>>>

/-- R27, R28: a deferred dwell commits when the hinge no longer swings. -/
theorem Ev.applyDwell_deferred (h : c ≠ e.s.posture.committed) (hc : c = e.s.posture.candidate)
    (hd : e.s.posture.dwell = .deferred) : e.applyDwell c = if e.s.hinge.swinging then e else e.commit c := by
  rw [Ev.applyDwell, if_neg h, hd]
  exact if_pos hc

/-- R27: another candidate, or the first, starts a dwell. -/
theorem Ev.applyDwell_starts (h : c ≠ e.s.posture.committed)
    (hd : e.s.posture.dwell = .idle ∨ c ≠ e.s.posture.candidate) : e.applyDwell c = e.startDwell c := by
  rw [Ev.applyDwell, if_neg h]
  split
  · rfl
  · next hrun => exact if_neg (hd.resolve_left (by rw [hrun]; simp))
  · next hdef => exact if_neg (hd.resolve_left (by rw [hdef]; simp))

/-- R27: a dwell that takes time. -/
theorem Ev.startDwell_timed (h : 0 < e.s.posture.dwellMs) : e.startDwell c =
    e.modPosture fun x => { x with candidate := c, dwell := .running (e.s.now + x.dwellMs * 1000) } :=
  if_neg (Nat.pos_iff_ne_zero.1 h)

/-- R27: a dwell time of 0. -/
theorem Ev.startDwell_untimed (h : e.s.posture.dwellMs = 0) : e.startDwell c =
    if e.s.hinge.swinging then e.modPosture fun x => { x with candidate := c, dwell := .deferred }
    else (e.modPosture fun x => { x with candidate := c }).commit c := if_pos h

end

/-- Settles O38: the cases of `Ev.evaluate` and of `Ev.applyDwell`. -/
theorem evaluationOfAFrame : Obligations.EvaluationOfAFrame := by
  intro e cand hcand
  have known (h : e.s.posture.switchHeld = false) (hp : e.s.posture.committed ≠ .unknown) :
      e.evaluate = e.applyDwell cand := hcand ▸ e.evaluate_known h hp
  refine ⟨e.evaluate_held, fun h hp hs => ?_, fun h hp hs => ?_, fun h hp hc => ?_, fun t h hp hc hk hd => ?_,
    fun h hp hc hk hd => ?_, fun h hp hc hd hms => ?_, fun h hp hc hd hms => ?_⟩
  · rw [e.evaluate_unknown h hp, hs]
    rfl
  · rw [e.evaluate_unknown h hp, hs]
    rfl
  · rw [known h hp, e.applyDwell_cancels hc]
    rfl
  · rw [known h hp, e.applyDwell_keeps hc hk hd]
  · rw [known h hp, e.applyDwell_deferred hc hk hd]
  · rw [known h hp, e.applyDwell_starts hc hd, e.startDwell_timed hms]
    rfl
  · rw [known h hp, e.applyDwell_starts hc hd, e.startDwell_untimed hms]
    split
    · rfl
    · exact (Ev.commit_posture _).trans (Classifier.commit_new hc.symm)

end Sys2Proof.Machine
end

section
/-! SUPPORT. The commands of the Posture Classifier: its events, its requests in their turn, and the reports. -/

namespace Sys2Proof.Machine

/-! ### Value codes -/

@[simp] theorem boolOfByte_bitByte (b : Bool) : boolOfByte (bitByte b) = some b := by cases b <;> rfl

@[simp] theorem panelOfByte_code (p : PanelId) : panelOfByte (panelCode p) = some p := by cases p <;> rfl

@[simp] theorem postureOfByte_code (p : Posture) : postureOfByte p.code = some p := by cases p <;> rfl

/-- A byte that is the code of no panel. -/
theorem panelOfByte_none {b : Byte} (h : ∀ p, b ≠ panelCode p) : panelOfByte b = none := by
  unfold panelOfByte
  split
  · next hb => exact absurd (BitVec.eq_of_toNat_eq hb) (h .p0)
  · next hb => exact absurd (BitVec.eq_of_toNat_eq hb) (h .p1)
  · rfl

/-- A byte that is the code of no posture. -/
theorem postureOfByte_none {b : Byte} (h : ∀ p, b ≠ Posture.code p) : postureOfByte b = none := by
  unfold postureOfByte
  split
  · next hb => exact absurd (BitVec.eq_of_toNat_eq hb) (h .unknown)
  · next hb => exact absurd (BitVec.eq_of_toNat_eq hb) (h .closed)
  · next hb => exact absurd (BitVec.eq_of_toNat_eq hb) (h .book)
  · next hb => exact absurd (BitVec.eq_of_toNat_eq hb) (h .flat)
  · next hb => exact absurd (BitVec.eq_of_toNat_eq hb) (h .tent)
  · next hb => exact absurd (BitVec.eq_of_toNat_eq hb) (h .folded)
  · rfl

/-! ### Reports -/

/-- R121: a queue entry, with the time its buffer wait has left. -/
theorem State.queueEntry_eq (s : State) : s.queueEntry = fun j =>
    [byteOf j.handle.gen.val, byteOf j.handle.index.val, j.phase.code,
      panelMask (j.target.pieces.map TargetPiece.panel), bitByte j.next.isSome] ++
      natHalf (match j.waiting, j.expiry with
        | true, some t => (t - s.now + 999) / 1000
        | _, _ => 0) := by
  funext j
  unfold State.queueEntry
  cases j.waiting <;> cases j.expiry <;> rfl

/-- Settles O25: both owners report what the classifier and the queue hold, and the frame taken changes neither. -/
theorem postureAndQueueReports : Obligations.PostureAndQueueReports := by
  refine ⟨fun s h => ?_, fun s h => ?_⟩
  · have ha := answers_of_owner (owner := fun s => report s s.postureReport) h rfl rfl
    rw [State.handed_answered, State.postureReport, State.dwellRemaining, State.handed_posture, State.handed_hinge] at ha
    simp only [State.remainingMs, State.handed_now] at ha
    exact ha
  · have ha := answers_of_owner (owner := fun s => report s s.queueReport) h rfl rfl
    rw [State.handed_answered, State.queueReport, State.handed_queue, State.queueEntry_eq, State.handed_now] at ha
    exact ha

/-! ### FOLD edges, the debounce timer and the dwell -/

section
variable {s : State}

theorem foldEdge_none {level : Bool} (h : level = s.posture.rawLevel) : Answers (.foldEdge level) s s :=
  congrArg Host.Outcome.next (if_pos h)

/-- R33: the debounce time is 8 ms. -/
theorem foldEdge_starts {level : Bool} (h : level ≠ s.posture.rawLevel) (hl : s.link.state ≠ .resetting) :
    Answers (.foldEdge level) s
      { s with posture := { s.posture with rawLevel := level, debounceTimer := some (s.now + 8000) } } :=
  congrArg Host.Outcome.next ((if_neg h).trans (if_neg hl))

/-- R181: during a reset the pin is followed. -/
theorem foldEdge_recorded {level : Bool} (h : level ≠ s.posture.rawLevel) (hl : s.link.state = .resetting) :
    Answers (.foldEdge level) s { s with posture := { s.posture with rawLevel := level } } :=
  congrArg Host.Outcome.next ((if_neg h).trans (if_pos hl))

theorem debounceExpiry_answers {t : Nat} (ht : s.posture.debounceTimer = some t) :
    Answers .debounceExpiry s (Ev.start { s.elapse (t - s.now) with
      posture := { s.posture with debounceTimer := none } }).takeLevel.done := by
  simp only [Answers, exec, execDebounceExpiry, ht]
  rfl

theorem dwellExpiry_answers {t : Nat} (ht : s.posture.dwell = .running t) :
    Answers .dwellExpiry s (Ev.start (s.elapse (t - s.now))).dwellEnd.done := by
  simp only [Answers, exec, execDwellExpiry, ht]
  rfl

theorem dwellExpiry_stopped (h : ∀ t, s.posture.dwell ≠ .running t) : Answers .dwellExpiry s s := by
  cases hd : s.posture.dwell with
  | running t => exact absurd hd (h t)
  | idle | deferred => simp only [Answers, exec, execDwellExpiry, hd]

end

section
variable (e : Ev)

theorem Ev.takeLevel_same (h : e.s.posture.rawLevel = e.s.posture.debounced) : e.takeLevel = e := if_pos h

/-- R33, R34: an assertion makes the fold switch check. -/
theorem Ev.takeLevel_asserted (hr : e.s.posture.rawLevel = true) (hd : e.s.posture.debounced = false) :
    e.takeLevel = (e.modPosture fun c => { c with debounced := true }).foldCheck := by
  simp [Ev.takeLevel, hr, hd]

/-- R36: a release clears the disagreement. -/
theorem Ev.takeLevel_released (hr : e.s.posture.rawLevel = false) (hd : e.s.posture.debounced = true) :
    e.takeLevel = e.modPosture fun c => { c with debounced := false, disagreement := false } := by
  simp [Ev.takeLevel, hr, hd]

theorem Ev.dwellEnd_defers (h : e.s.hinge.swinging = true) :
    e.dwellEnd = e.modPosture fun x => { x with dwell := .deferred } := if_pos h

theorem Ev.dwellEnd_commits (h : e.s.hinge.swinging = false) :
    e.dwellEnd = (e.modPosture fun x => { x with dwell := .idle }).commit e.s.posture.candidate :=
  if_neg (Bool.eq_false_iff.1 h)

end

/-- Settles O50: the three cases of an edge, the debounced level by `Ev.takeLevel`, and the dwell by `Ev.dwellEnd`. -/
theorem postureEvents : Obligations.PostureEvents := by
  refine ⟨fun s level => ⟨foldEdge_none, foldEdge_starts, foldEdge_recorded⟩, fun s ht => ?_, fun s v t ht hv => ?_,
    fun s v t ht hv => ?_, fun s h => dwellExpiry_stopped h⟩
  · simp only [Answers, exec, execDebounceExpiry, ht]
  · have ha := debounceExpiry_answers ht
    subst hv
    refine ⟨fun w h hw => ⟨w.settled_frame, ?_⟩, fun e hr hd he => ⟨e.done_frame, ?_⟩,
      fun w hr hd hw => ⟨w.settled_frame, ?_⟩⟩
    · rw [Ev.takeLevel_same _ h] at ha
      exact hw ▸ ha
    · rw [Ev.takeLevel_asserted _ hr hd] at ha
      exact he ▸ ha
    · rw [Ev.takeLevel_released _ hr hd] at ha
      exact hw ▸ ha
  · have ha := dwellExpiry_answers ht
    subst hv
    refine ⟨fun w h hw => ⟨w.settled_frame, ?_⟩, fun e h he => ⟨e.done_frame, ?_⟩⟩
    · rw [Ev.dwellEnd_defers _ h] at ha
      exact hw ▸ ha
    · rw [Ev.dwellEnd_commits _ h] at ha
      exact he ▸ ha

/-! ### The owners of the posture requests -/

section
variable (u : State)

/-- R40: the switch in use, with the check. -/
theorem ownSetSwitch_on (limit : Half) : ownSetSwitch 1 limit u =
    ((Ev.start { u with posture := { u.posture with
        switchUse := true, agreeLimit := min 900 limit.toNat } }).foldCheck.done,
      ⟨.ok, 1 :: natHalf (min 900 limit.toNat)⟩) := rfl

/-- R40: the switch out of use. -/
theorem ownSetSwitch_off (limit : Half) : ownSetSwitch 0 limit u =
    ({ u with posture := { u.posture with
        switchUse := false, agreeLimit := min 900 limit.toNat, disagreement := false } }.settled,
      ⟨.ok, 0 :: natHalf (min 900 limit.toNat)⟩) := rfl

/-- R37: a forced posture is committed while the input is DISABLED. -/
theorem ownForcePosture_commits (p : Posture) (h : u.hinge.input = .disabled) :
    ownForcePosture p.code u = (((Ev.start u).commit p).done, ⟨.ok, [p.code]⟩) := by
  have committed : ((Ev.start u).commit p).done.posture.committed = p := by
    rw [(Ev.done_inputs _).posture, Ev.commit_posture]
    by_cases hp : (Ev.start u).s.posture.committed = p
    · rw [Classifier.commit_same hp, hp]
    · rw [Classifier.commit_new hp]
  simp [ownForcePosture, h, committed]

theorem ownForcePosture_busy (p : Posture) (h : u.hinge.input ≠ .disabled) :
    ownForcePosture p.code u = refuse u .busy := by
  simp [ownForcePosture, h]

theorem ownSetFront_same : ownSetFront (panelCode u.posture.front) u = (u, ⟨.ok, []⟩) := by
  simp [ownSetFront]

/-- R41: another front panel is a plan change. -/
theorem ownSetFront_changes {p : PanelId} (h : p ≠ u.posture.front) : ownSetFront (panelCode p) u =
    ((Ev.start { u with posture := { u.posture with front := p } }).planChange.done, ⟨.accepted, []⟩) := by
  simp only [ownSetFront, panelOfByte_code, if_neg h]
  rfl

theorem ownSetSpan_same : ownSetSpan (bitByte u.posture.span) u = (u, ⟨.ok, []⟩) := by
  simp [ownSetSpan]

/-- R42: the other span setting is a plan change. -/
theorem ownSetSpan_changes {on : Bool} (h : on ≠ u.posture.span) : ownSetSpan (bitByte on) u =
    ((Ev.start { u with posture := { u.posture with span := on } }).planChange.done, ⟨.accepted, []⟩) := by
  simp only [ownSetSpan, boolOfByte_bitByte, if_neg h]
  rfl

end

/-! ### The posture requests in their turn -/

section
variable {s : State} {b : Byte}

<<<

**Task directions:**
Up to and including the line with "refine ⟨e.evaluate_held, fun", transcribe the entries above exactly, starting from their first line.

**Solution to the exercise:**
/-- R27, R28: a deferred dwell commits when the hinge no longer swings. -/
theorem Ev.applyDwell_deferred (h : c ≠ e.s.posture.committed) (hc : c = e.s.posture.candidate)
    (hd : e.s.posture.dwell = .deferred) : e.applyDwell c = if e.s.hinge.swinging then e else e.commit c := by
  rw [Ev.applyDwell, if_neg h, hd]
  exact if_pos hc

/-- R27: another candidate, or the first, starts a dwell. -/
theorem Ev.applyDwell_starts (h : c ≠ e.s.posture.committed)
    (hd : e.s.posture.dwell = .idle ∨ c ≠ e.s.posture.candidate) : e.applyDwell c = e.startDwell c := by
  rw [Ev.applyDwell, if_neg h]
  split
  · rfl
  · next hrun => exact if_neg (hd.resolve_left (by rw [hrun]; simp))
  · next hdef => exact if_neg (hd.resolve_left (by rw [hdef]; simp))

/-- R27: a dwell that takes time. -/
theorem Ev.startDwell_timed (h : 0 < e.s.posture.dwellMs) : e.startDwell c =
    e.modPosture fun x => { x with candidate := c, dwell := .running (e.s.now + x.dwellMs * 1000) } :=
  if_neg (Nat.pos_iff_ne_zero.1 h)

/-- R27: a dwell time of 0. -/
theorem Ev.startDwell_untimed (h : e.s.posture.dwellMs = 0) : e.startDwell c =
    if e.s.hinge.swinging then e.modPosture fun x => { x with candidate := c, dwell := .deferred }
    else (e.modPosture fun x => { x with candidate := c }).commit c := if_pos h

end

/-- Settles O38: the cases of `Ev.evaluate` and of `Ev.applyDwell`. -/
theorem evaluationOfAFrame : Obligations.EvaluationOfAFrame := by
  intro e cand hcand
  have known (h : e.s.posture.switchHeld = false) (hp : e.s.posture.committed ≠ .unknown) :
      e.evaluate = e.applyDwell cand := hcand ▸ e.evaluate_known h hp
  refine ⟨e.evaluate_held, fun h hp hs => ?_, fun h hp hs => ?_, fun h hp hc => ?_, fun t h hp hc hk hd => ?_,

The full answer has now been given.